Strengths and limitations

This study has several notable strengths. It directly compared multiple clinically relevant materials (composite resins, ceramics, and polymers) under controlled smoke and aerosol exposures, using spectrophotometry to quantify color change. The use of standardized CIEDE2000 measurements and clearly defined ΔE thresholds allows comparison with other studies. The smoke/aerosol delivery protocol was designed to mimic realistic smoking behavior, and testing included both conventional cigarettes and newer products (ENDS/HTS). Our inclusion of surface finishing effects (polished vs. glazed) reflects dental practice and aligns with reports highlighting finishing technique as a modifier of stainability. By summarizing multiple parameters (ΔE, Lab* changes, and roughness), the investigation provides a comprehensive overview of smoke-related damage, bridging findings from different research groups.
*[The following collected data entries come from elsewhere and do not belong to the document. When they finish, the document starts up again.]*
-- ==== Sys2Proof/Decode.lean ====
section
/-! DEFINITION. Decode.lean: what the host asks of the table's words (no row has bits), and the engines' program words
(04_control_engines.md R119, R120): the word of an instruction, and the instruction of a word. -/

namespace Sys2Proof

/-- The command that a table word spells: the command table gives no row any bits, so no word spells one. -/
def decodeTableWord (_nbits _w : Nat) : Option Instr := none

/-! ## Program words (R119) -/

/-- The fields of a program word, from bit 63 down: the R format's, with `lo` for bits [9:0]. The J and the I format lay
COUNT, TGT and IMM over K, M, `lo` and the lowest bit of CC. -/
structure WordFields where
  op : BitVec 6
  d : BitVec 5
  a : BitVec 5
  b : BitVec 5
  ac : BitVec 1
  rm : BitVec 2
  e : BitVec 5
  cc : BitVec 4
  k : BitVec 10
  m : BitVec 11
  lo : BitVec 10
  deriving DecidableEq, Repr

/-- The word of the fields. -/
def WordFields.word (f : WordFields) : BitVec 64 :=
  f.op ++ f.d ++ f.a ++ f.b ++ f.ac ++ f.rm ++ f.e ++ f.cc ++ f.k ++ f.m ++ f.lo

/-- The fields of a word. -/
def WordFields.ofWord (w : BitVec 64) : WordFields where
  op := w.extractLsb' 58 6
  d := w.extractLsb' 53 5
  a := w.extractLsb' 48 5
  b := w.extractLsb' 43 5
  ac := w.extractLsb' 42 1
  rm := w.extractLsb' 40 2
  e := w.extractLsb' 35 5
  cc := w.extractLsb' 31 4
  k := w.extractLsb' 21 10
  m := w.extractLsb' 10 11
  lo := w.extractLsb' 0 10

/-- An opcode with every other field 0. -/
def opWord (op : BitVec 6) : WordFields := ⟨op, 0, 0, 0, 0, 0, 0, 0, 0, 0, 0⟩

/-- A value register's number in a field. -/
def regField (r : VReg) : BitVec 5 := BitVec.ofNat 5 r.val

/-- The value register that a field names. -/
def fieldReg (x : BitVec 5) : VReg := ⟨x.toNat, x.isLt⟩

/-- TGT of the J format, in bits [11:0]. -/
def WordFields.withTgt (f : WordFields) (t : BitVec 12) : WordFields :=
  { f with m := (t.extractLsb' 10 2).setWidth 11, lo := t.extractLsb' 0 10 }

def WordFields.tgt (f : WordFields) : BitVec 12 := f.m.extractLsb' 0 2 ++ f.lo

/-- IMM of the I format, in bits [31:0]. -/
def WordFields.withImm (f : WordFields) (x : Word) : WordFields :=
  { f with cc := (x.extractLsb' 31 1).setWidth 4, k := x.extractLsb' 21 10, m := x.extractLsb' 10 11,
           lo := x.extractLsb' 0 10 }

def WordFields.imm (f : WordFields) : Word := f.cc.extractLsb' 0 1 ++ f.k ++ f.m ++ f.lo

/-! ## The instructions (R120) -/

/-- The fields of an engine's instruction; `none` for the other commands. -/
def Instr.fields : Instr → Option WordFields
  | .tickBoundary _ _ => none
  | .carrierUpdatePoint _ => none
  | .refreshInsert _ _ => none
  | .tickOverrun _ _ => none
  | .lockstepMismatch _ _ _ _ => none
  | .uncorrectableEcc _ _ _ _ _ => none
  | .fabricParityError _ _ => none
  | .mirrorFrameSend _ _ => none
  | .nop _ cc => some { opWord 0x00 with cc := cc }
  | .ldi _ d imm => some ({ opWord 0x01 with d := regField d }.withImm imm)
  | .mov _ cc d a => some { opWord 0x02 with cc := cc, d := regField d, a := regField a }
  | .ld _ cc d m => some { opWord 0x03 with cc := cc, d := regField d, m := m }
  | .ldx _ cc d a m => some { opWord 0x04 with cc := cc, d := regField d, a := regField a, m := m }
  | .st _ cc a m => some { opWord 0x05 with cc := cc, a := regField a, m := m }
  | .stx _ cc a b m => some { opWord 0x06 with cc := cc, a := regField a, b := regField b, m := m }
  | .inPort _ cc d m => some { opWord 0x07 with cc := cc, d := regField d, m := m }
  | .mailboxWaitEnd _ => none
  | .outPort _ cc a b m => some { opWord 0x08 with cc := cc, a := regField a, b := regField b, m := m }
  | .pub _ cc a b m => some { opWord 0x09 with cc := cc, a := regField a, b := regField b, m := m }
  | .ldc _ cc d k => some { opWord 0x0A with cc := cc, d := regField d, k := k }
  | .sel _ cc d a b => some { opWord 0x0B with cc := cc, d := regField d, a := regField a, b := regField b }
  | .add _ cc rm d a b => some { opWord 0x10 with cc := cc, rm := rm, d := regField d, a := regField a, b := regField b }
  | .sub _ cc rm d a b => some { opWord 0x11 with cc := cc, rm := rm, d := regField d, a := regField a, b := regField b }
  | .neg _ cc rm d a => some { opWord 0x12 with cc := cc, rm := rm, d := regField d, a := regField a }
  | .abs _ cc rm d a => some { opWord 0x13 with cc := cc, rm := rm, d := regField d, a := regField a }
  | .min _ cc d a b => some { opWord 0x14 with cc := cc, d := regField d, a := regField a, b := regField b }
  | .max _ cc d a b => some { opWord 0x15 with cc := cc, d := regField d, a := regField a, b := regField b }
  | .cmp _ cc a b => some { opWord 0x16 with cc := cc, a := regField a, b := regField b }
  | .and _ cc d a b => some { opWord 0x17 with cc := cc, d := regField d, a := regField a, b := regField b }
  | .or _ cc d a b => some { opWord 0x18 with cc := cc, d := regField d, a := regField a, b := regField b }
  | .xor _ cc d a b => some { opWord 0x19 with cc := cc, d := regField d, a := regField a, b := regField b }
  | .ash _ cc rm e d a => some { opWord 0x1A with cc := cc, rm := rm, e := e, d := regField d, a := regField a }
  | .lsh _ cc e d a => some { opWord 0x1B with cc := cc, e := e, d := regField d, a := regField a }
  | .mul _ cc rm d a k => some { opWord 0x20 with cc := cc, rm := rm, d := regField d, a := regField a, k := k }
  | .mulv _ cc rm e d a b => some { opWord 0x21 with cc := cc, rm := rm, e := e, d := regField d, a := regField a, b := regField b }
  | .clr _ cc ac => some { opWord 0x22 with cc := cc, ac := BitVec.ofBool ac }
  | .lda _ cc ac a => some { opWord 0x23 with cc := cc, ac := BitVec.ofBool ac, a := regField a }
  | .mac _ cc ac a k => some { opWord 0x24 with cc := cc, ac := BitVec.ofBool ac, a := regField a, k := k }
  | .msu _ cc ac a k => some { opWord 0x25 with cc := cc, ac := BitVec.ofBool ac, a := regField a, k := k }
  | .dmac _ cc ac a b k => some { opWord 0x26 with cc := cc, ac := BitVec.ofBool ac, a := regField a, b := regField b, k := k }
  | .pmac _ cc a b k => some { opWord 0x27 with cc := cc, a := regField a, b := regField b, k := k }
  | .macv _ cc rm ac a b => some { opWord 0x28 with cc := cc, rm := rm, ac := BitVec.ofBool ac, a := regField a, b := regField b }
  | .ext _ cc rm e ac d => some { opWord 0x29 with cc := cc, rm := rm, e := e, ac := BitVec.ofBool ac, d := regField d }
  | .div _ cc rm e d a b => some { opWord 0x30 with cc := cc, rm := rm, e := e, d := regField d, a := regField a, b := regField b }
  | .sqrt _ cc rm e d a => some { opWord 0x31 with cc := cc, rm := rm, e := e, d := regField d, a := regField a }
  | .br _ cc tgt => some ({ opWord 0x38 with cc := cc }.withTgt tgt)
  | .call _ tgt => some ((opWord 0x39).withTgt tgt)
  | .ret _ cc => some { opWord 0x3A with cc := cc }
  | .loop _ count tgt => some ({ opWord 0x3B with k := count }.withTgt tgt)
  | .tend _ cc => some { opWord 0x3F with cc := cc }
  | .reservedOpcode _ _ => none
  | .firOutput _ _ _ _ => none
  | .chainOutput _ _ _ => none
  | .substituteWord _ _ => none
  | .mclkLoss _ _ => none
  | .clockRecovery _ _ => none
  | .fastPathFillEnd _ _ _ => none
  | .fastComparatorChange _ _ _ => none
  | .skarm _ _ => none
  | .skewCrossing _ _ _ _ _ _ => none
  | .skewWindowExpiry _ _ => none
  | .firCdatWrite _ _ _ => none
  | .firXfGo _ _ _ => none
  | .firBankWrite _ _ _ => none
  | .dcbEstWrite _ _ _ => none
  | .sdiTrimWrite _ _ _ => none
  | .sdiSrcWrite _ _ _ => none
  | .engCdatWrite _ _ => none
  | .engDdatWrite _ _ => none
  | .engDdatRead _ => none
  | .engDdatReadServe _ => none
  | .lawParamWrite _ _ _ => none
  | .measLost _ _ => none
  | .limRelease _ => none
  | .modeRequest _ _ => none
  | .safeLatchClear _ _ => none
  | .preDone _ => none
  | .prechargeTimeout _ => none
  | .deadBusTimeout _ => none
  | .busFoundLive _ => none
  | .bsDone _ => none
  | .rsyMatchComplete _ => none
  | .resyncTimeout _ => none
  | .rideReturn _ => none
  | .rideTimeout _ => none
  | .handoverBlendEnd _ => none
  | .packChip _ _ => none
  | .packCodePeriod _ => none
  | .fingerAcquired _ _ => none
  | .fingerLost _ _ => none
  | .packFrameReceived _ _ => none
  | .packFrameEnd _ => none
  | .packDuplicate _ => none
  | .packBackoffEnd _ => none
  | .stiffSet _ => none
  | .stiffClear _ => none
  | .packEnable _ _ => none
  | .packDisable _ _ => none
  | .packPselWrite _ _ => none
  | .driverFaultFiltered _ _ _ => none
  | .blankingEnd _ _ => none
  | .tsoftExpiry _ _ => none
  | .toffExpiry _ => none
  | .tordExpiry _ _ => none
  | .desatWindowClose _ => none
  | .legFaultRelease _ _ => none
  | .legOffTimeout _ _ => none
  | .tripClear _ _ => none
  | .brakeMinTimeExpiry _ => none
  | .calFail _ => none
  | .refActivityWindow _ _ => none
  | .refMismatchWindow _ => none
  | .refEdgeMissing _ _ => none
  | .bandSearchEnd _ _ => none
  | .lockWindow _ _ _ => none
  | .lockTimeout _ => none
  | .ceilingGuard _ _ => none
  | .channelStart _ => none
  | .pllRelock _ _ => none
  | .pllRampGo _ _ => none
  | .pllRampHold _ _ => none
  | .pllLevel _ _ => none
  | .rampSegmentEnd _ _ => none
  | .hostPllLock => none
  | .hostPllLoss => none
  | .linkTrainingEnd _ => none
  | .retrain _ _ => none
  | .linkDown _ _ => none
  | .mirrorFrameReceive _ _ => none
  | .heartbeatSend => none
  | .heartbeatReceive _ => none
  | .heartbeatTimeout => none
  | .leashToggle _ => none
  | .leashStateChange _ _ => none
  | .leashReadbackFault _ _ => none
  | .leashClaim _ _ => none
  | .leashRelease _ _ => none
  | .releaseGuardExpiry _ => none
  | .alignLocked _ => none
  | .alignUnlocked _ => none
  | .houndTestEnd _ _ _ => none
  | .houndHealthReport => none
  | .testEnd _ => none
  | .safetyStrobe _ => none
  | .discrepancyLatch _ => none
  | .contactorSettleEnd _ _ => none
  | .contactorDebounceEnd _ _ => none
  | .safetyFrameSubmit _ _ => none
  | .bcWatchdogExpiry => none
  | .safetyFramePublish => none
  | .safTxf0Read _ => none
  | .safetyParamWrite _ _ _ => none
  | .safetyCheckDone _ _ => none
  | .safetyConfirm _ _ => none
  | .ackDisc _ => none
  | .ackCont _ => none
  | .ginhSet _ => none
  | .ginhClr _ _ => none
  | .snSet _ => none
  | .snClr _ _ => none
  | .krst _ _ => none
  | .knlInhWrite _ _ => none
  | .hostWatchdogEnable _ _ => none
  | .hostWatchdogKick _ _ => none
  | .hostWatchdogExpiry => none
  | .safetySlotExpiry _ _ => none
  | .supplyGiveUp _ => none
  | .supplyReturn => none
  | .kennelPowerOn _ => none
  | .kennelPowerOff => none
  | .resetRelease _ _ => none
  | .padRelease => none
  | .lastWordCommit _ _ => none
  | .lastWordSelect _ _ => none
  | .kennelPortWrite _ => none
  | .kennelPortRead _ => none
  | .kennelPortTimeout => none
  | .capArm _ _ _ => none
  | .capDisarm _ _ _ => none
  | .capForce _ _ _ => none
  | .capGlobalForce _ _ => none
  | .capHclr _ _ _ => none
  | .capAck _ _ _ => none
  | .captureBaseSample _ _ => none
  | .holdoffEnd _ _ => none
  | .postprocDone _ _ => none
  | .captureDmaGo _ _ => none
  | .captureDmaDone _ => none
  | .captureEccAbort _ _ _ _ => none
  | .recordRequest _ => none
  | .recordWrite => none
  | .recordCloseTimeout => none
  | .recorderStartSearchEnd _ => none
  | .recRptrWrite _ _ => none
  | .storeFetchDone => none
  | .persistBatchStart _ _ => none
  | .persistBatchCommit _ => none
  | .storeFail _ _ => none
  | .storeRetry _ _ => none
  | .storeProbeDone _ => none
  | .calSet _ _ => none
  | .calSetpps _ _ => none
  | .setppsTimeout => none
  | .ppsEdge => none
  | .ppsLost => none
  | .dieSensorConversion _ _ => none
  | .throttleWindow _ => none
  | .chselWrite _ _ => none
  | .counterLowRead _ _ => none
  | .qspiFrame _ => none
  | .hostReset _ => none
  | .intMaskWrite _ _ => none
  | .groupOpen _ _ => none
  | .groupAbort _ _ => none
  | .groupStagedWrite _ _ _ => none
  | .groupGo _ _ => none
  | .groupDone => none
  | .mirrorWriteReceive _ => none
  | .mirrorWriteAnswer _ _ _ => none
  | .mirrorWriteTimeout _ => none
  | .mirrorResync _ _ => none
  | .registerWrite _ _ => none
  | .stage _ _ => none
  | .stageFlash _ _ => none
  | .loadFull _ _ => none
  | .updOpen _ _ => none
  | .updCommit _ _ => none
  | .imgAbort _ _ => none
  | .imgDataWrite _ _ => none
  | .imageVerifyDone _ => none
  | .flashOpDone _ => none
  | .repairLoadEnd _ _ => none
  | .fuseProg _ _ => none
  | .fuseRevoke _ _ => none
  | .fuseOpDone => none
  | .paramSave _ _ => none
  | .paramSaveDone _ => none
  | .channelReset _ _ => none
  | .hostRead _ => none
  | .voltageClassLatch _ _ => none
  | .refIntervalFail _ => none
  | .claimCheckEnd _ => none
  | .d3hotTransition _ => none
  | .pcieLinkTrainingEnd _ _ => none
  | .testReset _ => none
  | .vbatKnlChange _ => none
Several limitations should be considered. Like most studies in this field, most of our experiments were in vitro and omitted intraoral factors such as saliva, pellicle formation, pH cycling, and mechanical wear. These omissions may overestimate staining relative to the oral environment or overlook the cleansing effects of saliva. The exposure regimen, while systematic, cannot fully capture individual smoking behaviors (frequency, inhalation depth, etc.), and protocol heterogeneity in the literature limits direct comparison. Only a limited number of brands, shades, and formulations were tested; differences in resin matrix and filler content can affect stain uptake, so results may not generalize to all products. The sample size for each condition was modest, and the exposure durations were relatively short; long-term effects of chronic smoking remain to be studied. Lastly, we focused on color and basic surface measures but did not assess other clinical endpoints (e.g. wear resistance, and bond strength), which could also be influenced by smoke-related chemistry.

Recommendations

To address these gaps, future work should employ standardized, clinically relevant protocols. Longitudinal in vivo or in situ studies would capture the combined effects of diet, saliva, and oral hygiene on smoke-induced staining. Researchers should develop and adopt uniform smoking-exposure methods (consistent puff counts, durations, and product types) to allow cross-study comparisons. Testing additional materials, including emerging resin composites, hybrid ceramics, and novel coatings or glazing systems, will clarify whether new technologies resist staining better. Comparative studies of stain-removal strategies (toothbrushing, professional polishing, and whitening agents) are also needed. Clinically, dentists should monitor restorations in smokers regularly and consider prophylactic re-polishing when discoloration is observed. Most importantly, these findings reinforce that smoking cessation counseling is essential: no material choice or polishing regimen can fully eliminate the deleterious aesthetic effects of tobacco smoke.

Conclusion

Conventional cigarette smoke produces profound and often irreversible discoloration of resin-based dental materials, while zirconia and lithium disilicate ceramics remain much more color-stable. Surface finishing (glazing) and material selection can mitigate, but not eliminate, this staining. Clinicians should prioritize high-strength ceramics for patients who smoke and emphasize cessation and rigorous oral hygiene to preserve restorative esthetics. Further research, especially standardized long-term trials, is needed to refine these recommendations and develop smoking-resistant dental materials.

Disclosure

Conflict of interest

There is no conflict of interest.

Funding

No funding.

Ethical consideration

Non applicable.

Data availability

All data is available within the manuscript.

Author contribution

All authors contributed to conceptualizing, data drafting, collection and final writing of the manuscript.